In The Politics of Autism, I write about social services, special education and the Individuals with Disabilities Education Act. Inequality is a big part of the story.
To get a settlement with a school district over special education, first a child has to be identified by the district as requiring services — with an individualized education plan spelling out how the school will meet the student’s needs.
If parents disagree with what a district offers, they can take legal action by filing a due process complaint.That can trigger formal hearings, which result in public decisions issued by hearing officers. But the vast majority of complaints are resolved through privately negotiated settlements.

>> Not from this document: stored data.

-- ==== Sys2Proof/Machine/Channels.lean ====
section
/-! DEFINITION. Channel ports (chapter 3): channel states, trips, flask hold, the fault return and its retry, and the
commands that set channel and flask parameters. The loops stand in Loop.lean. -/

namespace Sys2Proof.Machine

/-! ## Live words -/

/-- `STATE` codes of `CH_STATE`. -/
def ChState.code : ChState → Nat
  | .absent => 0
  | .disconnected => 1
  | .hold => 2
  | .run => 3

/-- A flask holds a hold reason (R130). -/
def Flask.held (x : Flask) : Bool := !x.holds.isEmpty
def flaskHeld (s : State) (f : Nat) : Bool := (flask s f).held

/-- `CH_STATE` of a channel as it is now (R142 refreshes the word at each snapshot). -/
def chStateWord (s : State) (c : Nat) : Word :=
  let x := chan s c
  let b (v : Bool) (i : Nat) : Nat := if v then 2 ^ i else 0
  BitVec.ofNat 32 (x.state.code * 2 ^ 30 + x.mode * 2 ^ 28 + x.reason * 2 ^ 24 + b (flaskHeld s (chFlask c)) 19 + b x.vloop 18 +
    b x.clamped 17 + b x.shaved 16 + b x.tone 15 + b x.droop 14)

/-- Charging is suspended (R150); a channel whose windows have not been computed lies in none. -/
def chargingSuspended (s : State) (c : Nat) : Bool :=
  let x := chan s c
  !flag s (CH_CFG_CHG_EN c) || (x.win.inForce && (x.win.cwin == 0 || x.win.cwin == 4 || x.win.cwin == 5)) || x.shaved || x.ph.fault != 0

/-- `CH_PHASE` of a channel as it is now: `CWIN` reads 0 while `PHASE` = 0. -/
def chPhaseWord (s : State) (c : Nat) : Word :=
  let x := chan s c
  let b (v : Bool) (i : Nat) : Nat := if v then 2 ^ i else 0
  let p := x.ph
  BitVec.ofNat 32 (p.phase * 2 ^ 28 + (if p.phase = 0 then 0 else x.win.cwin * 2 ^ 25) + x.win.dwin * 2 ^ 23 + p.fault * 2 ^ 20 +
    b (chargingSuspended s c) 19 + b p.full 18 + b p.timed 17 + b p.restCut 16 + (p.train % 256) * 2 ^ 8 + b p.relaxing 7)

/-- `CH_PHTIME` of a channel. -/
def chPhTimeWord (x : Chan) : Word := pair16 (satTo 65535 (x.ph.elapsed / 1000)) (satTo 65535 (x.ph.timer / 1000))

/-- All four sequencers of a flask's bank run, so its connector's `ALIVE` toggles (R134). -/
def aliveOn (s : State) (f : Nat) : Bool :=
  (List.range 4).all (fun j => (flask s (4 * (f / 4) + j)).running) && s.pw.transport != .transport

/-- `FSTATE`. -/
def fstate (x : Flask) : Nat :=
  if !x.running then 0 else if x.held then 2 else if x.retry = .run then 1 else 3

/-- `FHOLD_REASON`: the earliest reason still held. -/
def holdReason (x : Flask) : Nat := match x.holds with | [] => 0 | r :: _ => if r = 17 then 1 else r

/-- `FL_STATE` of a flask as it is now. -/
def flStateWord (s : State) (f : Nat) : Word :=
  let x := flask s f
  let b (v : Bool) (i : Nat) : Nat := if v then 2 ^ i else 0
  BitVec.ofNat 32 (fstate x * 2 ^ 30 + holdReason x * 2 ^ 24 + (x.retryCount % 16) * 2 ^ 20 + b x.fltPin 19 + b (aliveOn s f) 18 +
    b (!x.pairs.isEmpty) 17)

/-- Trace records of a state change (R623, kinds 0x22 and 0x23). -/
def traceChan (s : State) (c : Nat) : State :=
  offer s 0x22 ((chan s c).reason * 65536 + (chan s c).state.code * 4096 + c) (chStateWord s c)
def traceFlask (s : State) (f : Nat) : State := offer s 0x23 f (flStateWord s f)
/-- Trace record of a phase change (kind 0x20). -/
def tracePhase (s : State) (c old : Nat) : State :=
  offer s 0x20 (old * 65536 + (chan s c).ph.phase * 4096 + c) (chPhaseWord s c)

/-! ## Channel states (R126, R127) -/

/-- The loop stopped: pins at mid-level, integrators at 0, nothing binding. -/
def Chan.stopped (x : Chan) : Chan :=
  { x with mode := 0, vloop := false, clamped := false, shaved := false, tone := false, droop := false,
           xI := 0, cI := 0, fI := 0, satHi := false, satLo := false, base := 0, r := 0, u := 0,
           pwm := {} }

/-- A pending PHASE action whose channel leaves RUN or whose flask is held is rejected at that moment (R163). -/
def rejectPhase (s : State) (c : Nat) : State :=
  let l := (chan s c).ph.actions
  let s := modChan s c (fun x => { x with ph := { x.ph with actions := [] } })
  forEach l (fun (a : Nat × Nat) s => endTag s a.2 stSTATE (chPhaseWord s c) 0) s

/-- Capacity learning ends with a result code (R224). -/
def endLearn (s : State) (c code : Nat) : State :=
  modEst s c (fun e => { e with armed := false, left := none, lastLrn := code, pos := 0, secQ := none, modelNew := false })

/-! ## Calibration runs (R287): what the entry of a channel into another state needs -/

def calRun (s : State) (c : Nat) : CalRun := tabGet (fun _ => {}) s.lad.cal c
def setCalRun (s : State) (c : Nat) (r : CalRun) : State := { s with lad := { s.lad with cal := tabSet (fun _ => {}) s.lad.cal c r } }

/-- A run is in a state from FILL to PAUSE. -/
def calRunning (s : State) : List Nat := (s.lad.cal.filter (fun e => decide (2 ≤ e.2.state))).map (·.1)

/-- `CAL_ACTIVE` follows the runs. -/
def updCalActive (s : State) : State := setF s LD_CAL_CAL_ACTIVE (calRunning s).length

/-- A run ends with a `CAL_END` code. -/
def endCalRun (s : State) (c code : Nat) : State :=
  raise (updCalActive (setCalRun s c { calRun s c with req := false, state := 0, end_ := code })) LD_EVENT 0x80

As a result, most disputes around special education are happening out of the public eye, with little known about parents’ allegations or what districts are paying out.
“It’s something almost no one knows anything systematic, objective, and complete about,” said Perry Zirkel, a professor emeritus of education and law at Lehigh University.
In the Philadelphia collar counties, where special education-focused law firms have proliferated, lawyers say affluent parents, who know their rights and have the means to hire attorneys, are more likely to sue than poor ones.The Individuals with Disabilities Education Act — the 1975 federal law entitling students to special education services — has never been fully funded by Congress, leaving schools vulnerable to litigation when they’re strapped to deliver the “free appropriate public education” the law requires, [Attorney Andrew] Faust said.
The IDEA is a “very much a rich-get-richer, poor-get-poorer statute,” Faust said, because unlike other civil rights laws, it relies on parents, not the government, to enforce it. [As my book notes, IDEA is not a civil rights law at all, but a "conditions of aid"law.]